> TASK ITEM
Your task is to return the span of lines beginning at the one with "t.released := by" and ending at the last line of the data, exactly as it stands.

> Stored dataset items
◇ ◇ ◇ ◇ ◇ ◇ ◇

/-! ## A write of a scalar register (R52) -/

@[simp] theorem Thread.gwrite_status (t : Thread) (r : BitVec 5) (x : Word) : (t.gwrite r x).status = t.status := by
  unfold Thread.gwrite; split <;> rfl
@[simp] theorem Thread.gwrite_part (t : Thread) (r : BitVec 5) (x : Word) : (t.gwrite r x).part = t.part := by
  unfold Thread.gwrite; split <;> rfl
@[simp] theorem Thread.gwrite_team (t : Thread) (r : BitVec 5) (x : Word) : (t.gwrite r x).team = t.team := by
  unfold Thread.gwrite; split <;> rfl
@[simp] theorem Thread.gwrite_lthread (t : Thread) (r : BitVec 5) (x : Word) : (t.gwrite r x).lthread = t.lthread := by
  unfold Thread.gwrite; split <;> rfl
@[simp] theorem Thread.gwrite_slot (t : Thread) (r : BitVec 5) (x : Word) : (t.gwrite r x).slot = t.slot := by
  unfold Thread.gwrite; split <;> rfl
@[simp] theorem Thread.gwrite_pipes (t : Thread) (r : BitVec 5) (x : Word) : (t.gwrite r x).pipes = t.pipes := by
  unfold Thread.gwrite; split <;> rfl
@[simp] theorem Thread.gwrite_lg (t : Thread) (r : BitVec 5) (x : Word) : (t.gwrite r x).lg = t.lg := by
  unfold Thread.gwrite; split <;> rfl
@[simp] theorem Thread.gwrite_laneSet (t : Thread) (r : BitVec 5) (x : Word) : (t.gwrite r x).laneSet = t.laneSet := by
  unfold Thread.gwrite; split <;> rfl
@[simp] theorem Thread.gwrite_pc (t : Thread) (r : BitVec 5) (x : Word) : (t.gwrite r x).pc = t.pc := by
  unfold Thread.gwrite; split <;> rfl
@[simp] theorem Thread.gwrite_v (t : Thread) (r : BitVec 5) (x : Word) : (t.gwrite r x).v = t.v := by
  unfold Thread.gwrite; split <;> rfl
@[simp] theorem Thread.gwrite_bad (t : Thread) (r : BitVec 5) (x : Word) : (t.gwrite r x).bad = t.bad := by
  unfold Thread.gwrite; split <;> rfl
@[simp] theorem Thread.gwrite_side (t : Thread) (r : BitVec 5) (x : Word) : (t.gwrite r x).side = t.side := by
  unfold Thread.gwrite; split <;> rfl
@[simp] theorem Thread.gwrite_sideBad (t : Thread) (r : BitVec 5) (x : Word) : (t.gwrite r x).sideBad = t.sideBad := by
  unfold Thread.gwrite; split <;> rfl
@[simp] theorem Thread.gwrite_p (t : Thread) (r : BitVec 5) (x : Word) : (t.gwrite r x).p = t.p := by
  unfold Thread.gwrite; split <;> rfl
@[simp] theorem Thread.gwrite_q (t : Thread) (r : BitVec 5) (x : Word) : (t.gwrite r x).q = t.q := by
  unfold Thread.gwrite; split <;> rfl
@[simp] theorem Thread.gwrite_h (t : Thread) (r : BitVec 5) (x : Word) : (t.gwrite r x).h = t.h := by
  unfold Thread.gwrite; split <;> rfl
@[simp] theorem Thread.gwrite_hill (t : Thread) (r : BitVec 5) (x : Word) : (t.gwrite r x).hill = t.hill := by
  unfold Thread.gwrite; split <;> rfl
@[simp] theorem Thread.gwrite_k (t : Thread) (r : BitVec 5) (x : Word) : (t.gwrite r x).k = t.k := by
  unfold Thread.gwrite; split <;> rfl
@[simp] theorem Thread.gwrite_vl (t : Thread) (r : BitVec 5) (x : Word) : (t.gwrite r x).vl = t.vl := by
  unfold Thread.gwrite; split <;> rfl
@[simp] theorem Thread.gwrite_vt (t : Thread) (r : BitVec 5) (x : Word) : (t.gwrite r x).vt = t.vt := by
  unfold Thread.gwrite; split <;> rfl
@[simp] theorem Thread.gwrite_es (t : Thread) (r : BitVec 5) (x : Word) : (t.gwrite r x).es = t.es := by
  unfold Thread.gwrite; split <;> rfl
@[simp] theorem Thread.gwrite_trc (t : Thread) (r : BitVec 5) (x : Word) : (t.gwrite r x).trc = t.trc := by
  unfold Thread.gwrite; split <;> rfl
@[simp] theorem Thread.gwrite_tra (t : Thread) (r : BitVec 5) (x : Word) : (t.gwrite r x).tra = t.tra := by
  unfold Thread.gwrite; split <;> rfl
@[simp] theorem Thread.gwrite_rowp (t : Thread) (r : BitVec 5) (x : Word) : (t.gwrite r x).rowp = t.rowp := by
  unfold Thread.gwrite; split <;> rfl
@[simp] theorem Thread.gwrite_trl (t : Thread) (r : BitVec 5) (x : Word) : (t.gwrite r x).trl = t.trl := by
  unfold Thread.gwrite; split <;> rfl
@[simp] theorem Thread.gwrite_fflags (t : Thread) (r : BitVec 5) (x : Word) : (t.gwrite r x).fflags = t.fflags := by
  unfold Thread.gwrite; split <;> rfl
@[simp] theorem Thread.gwrite_fen (t : Thread) (r : BitVec 5) (x : Word) : (t.gwrite r x).fen = t.fen := by
  unfold Thread.gwrite; split <;> rfl
@[simp] theorem Thread.gwrite_frm (t : Thread) (r : BitVec 5) (x : Word) : (t.gwrite r x).frm = t.frm := by
  unfold Thread.gwrite; split <;> rfl
@[simp] theorem Thread.gwrite_fx (t : Thread) (r : BitVec 5) (x : Word) : (t.gwrite r x).fx = t.fx := by
  unfold Thread.gwrite; split <;> rfl
@[simp] theorem Thread.gwrite_moved (t : Thread) (r : BitVec 5) (x : Word) : (t.gwrite r x).moved = t.moved := by
  unfold Thread.gwrite; split <;> rfl
@[simp] theorem Thread.gwrite_amode (t : Thread) (r : BitVec 5) (x : Word) : (t.gwrite r x).amode = t.amode := by
  unfold Thread.gwrite; split <;> rfl
@[simp] theorem Thread.gwrite_tvec (t : Thread) (r : BitVec 5) (x : Word) : (t.gwrite r x).tvec = t.tvec := by
  unfold Thread.gwrite; split <;> rfl
@[simp] theorem Thread.gwrite_epc (t : Thread) (r : BitVec 5) (x : Word) : (t.gwrite r x).epc = t.epc := by
  unfold Thread.gwrite; split <;> rfl
@[simp] theorem Thread.gwrite_ecause (t : Thread) (r : BitVec 5) (x : Word) : (t.gwrite r x).ecause = t.ecause := by
  unfold Thread.gwrite; split <;> rfl
@[simp] theorem Thread.gwrite_eaddr (t : Thread) (r : BitVec 5) (x : Word) : (t.gwrite r x).eaddr = t.eaddr := by
  unfold Thread.gwrite; split <;> rfl
@[simp] theorem Thread.gwrite_einfo (t : Thread) (r : BitVec 5) (x : Word) : (t.gwrite r x).einfo = t.einfo := by
  unfold Thread.gwrite; split <;> rfl
@[simp] theorem Thread.gwrite_priv (t : Thread) (r : BitVec 5) (x : Word) : (t.gwrite r x).priv = t.priv := by
  unfold Thread.gwrite; split <;> rfl
@[simp] theorem Thread.gwrite_ppriv (t : Thread) (r : BitVec 5) (x : Word) : (t.gwrite r x).ppriv = t.ppriv := by
  unfold Thread.gwrite; split <;> rfl
@[simp] theorem Thread.gwrite_busy (t : Thread) (r : BitVec 5) (x : Word) : (t.gwrite r x).busy = t.busy := by
  unfold Thread.gwrite; split <;> rfl
@[simp] theorem Thread.gwrite_ptb (t : Thread) (r : BitVec 5) (x : Word) : (t.gwrite r x).ptb = t.ptb := by
  unfold Thread.gwrite; split <;> rfl
@[simp] theorem Thread.gwrite_colour (t : Thread) (r : BitVec 5) (x : Word) : (t.gwrite r x).colour = t.colour := by
  unfold Thread.gwrite; split <;> rfl
@[simp] theorem Thread.gwrite_keydef (t : Thread) (r : BitVec 5) (x : Word) : (t.gwrite r x).keydef = t.keydef := by
  unfold Thread.gwrite; split <;> rfl
@[simp] theorem Thread.gwrite_dirty (t : Thread) (r : BitVec 5) (x : Word) : (t.gwrite r x).dirty = t.dirty := by
  unfold Thread.gwrite; split <;> rfl
@[simp] theorem Thread.gwrite_hsave0 (t : Thread) (r : BitVec 5) (x : Word) : (t.gwrite r x).hsave0 = t.hsave0 := by
  unfold Thread.gwrite; split <;> rfl
@[simp] theorem Thread.gwrite_hsave1 (t : Thread) (r : BitVec 5) (x : Word) : (t.gwrite r x).hsave1 = t.hsave1 := by
  unfold Thread.gwrite; split <;> rfl
@[simp] theorem Thread.gwrite_queue (t : Thread) (r : BitVec 5) (x : Word) : (t.gwrite r x).queue = t.queue := by
  unfold Thread.gwrite; split <;> rfl
@[simp] theorem Thread.gwrite_seq (t : Thread) (r : BitVec 5) (x : Word) : (t.gwrite r x).seq = t.seq := by
  unfold Thread.gwrite; split <;> rfl
@[simp] theorem Thread.gwrite_nextSlot (t : Thread) (r : BitVec 5) (x : Word) : (t.gwrite r x).nextSlot = t.nextSlot := by
  unfold Thread.gwrite; split <;> rfl
@[simp] theorem Thread.gwrite_epoch (t : Thread) (r : BitVec 5) (x : Word) : (t.gwrite r x).epoch = t.epoch := by
  unfold Thread.gwrite; split <;> rfl
@[simp] theorem Thread.gwrite_epochs (t : Thread) (r : BitVec 5) (x : Word) : (t.gwrite r x).epochs = t.epochs := by
  unfold Thread.gwrite; split <;> rfl
@[simp] theorem Thread.gwrite_tokens (t : Thread) (r : BitVec 5) (x : Word) : (t.gwrite r x).tokens = t.tokens := by
  unfold Thread.gwrite; split <;> rfl
@[simp] theorem Thread.gwrite_dlen (t : Thread) (r : BitVec 5) (x : Word) : (t.gwrite r x).dlen = t.dlen := by
  unfold Thread.gwrite; split <;> rfl
@[simp] theorem Thread.gwrite_fetched (t : Thread) (r : BitVec 5) (x : Word) : (t.gwrite r x).fetched = t.fetched := by
  unfold Thread.gwrite; split <;> rfl
@[simp] theorem Thread.gwrite_asleep (t : Thread) (r : BitVec 5) (x : Word) : (t.gwrite r x).asleep = t.asleep := by
  unfold Thread.gwrite; split <;> rfl
@[simp] theorem Thread.gwrite_woken (t : Thread) (r : BitVec 5) (x : Word) : (t.gwrite r x).woken = t.woken := by
  unfold Thread.gwrite; split <;> rfl
@[simp] theorem Thread.gwrite_syncing (t : Thread) (r : BitVec 5) (x : Word) : (t.gwrite r x).syncing = t.syncing := by
  unfold Thread.gwrite; split <;> rfl
@[simp] theorem Thread.gwrite_released (t : Thread) (r : BitVec 5) (x : Word) : (t.gwrite r x).released = t.released := by
  unfold Thread.gwrite; split <;> rfl
@[simp] theorem Thread.gwrite_stuck (t : Thread) (r : BitVec 5) (x : Word) : (t.gwrite r x).stuck = t.stuck := by
  unfold Thread.gwrite; split <;> rfl
@[simp] theorem Thread.gwrite_residue (t : Thread) (r : BitVec 5) (x : Word) : (t.gwrite r x).residue = t.residue := by
  unfold Thread.gwrite; split <;> rfl
@[simp] theorem Thread.gwrite_progress (t : Thread) (r : BitVec 5) (x : Word) : (t.gwrite r x).progress = t.progress := by
  unfold Thread.gwrite; split <;> rfl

◇ ◇ ◇ ◇ ◇ ◇ ◇

> PROBLEM SOLUTION
@[simp] theorem Thread.gwrite_released (t : Thread) (r : BitVec 5) (x : Word) : (t.gwrite r x).released = t.released := by
  unfold Thread.gwrite; split <;> rfl
@[simp] theorem Thread.gwrite_stuck (t : Thread) (r : BitVec 5) (x : Word) : (t.gwrite r x).stuck = t.stuck := by
  unfold Thread.gwrite; split <;> rfl
@[simp] theorem Thread.gwrite_residue (t : Thread) (r : BitVec 5) (x : Word) : (t.gwrite r x).residue = t.residue := by
  unfold Thread.gwrite; split <;> rfl
@[simp] theorem Thread.gwrite_progress (t : Thread) (r : BitVec 5) (x : Word) : (t.gwrite r x).progress = t.progress := by
  unfold Thread.gwrite; split <;> rfl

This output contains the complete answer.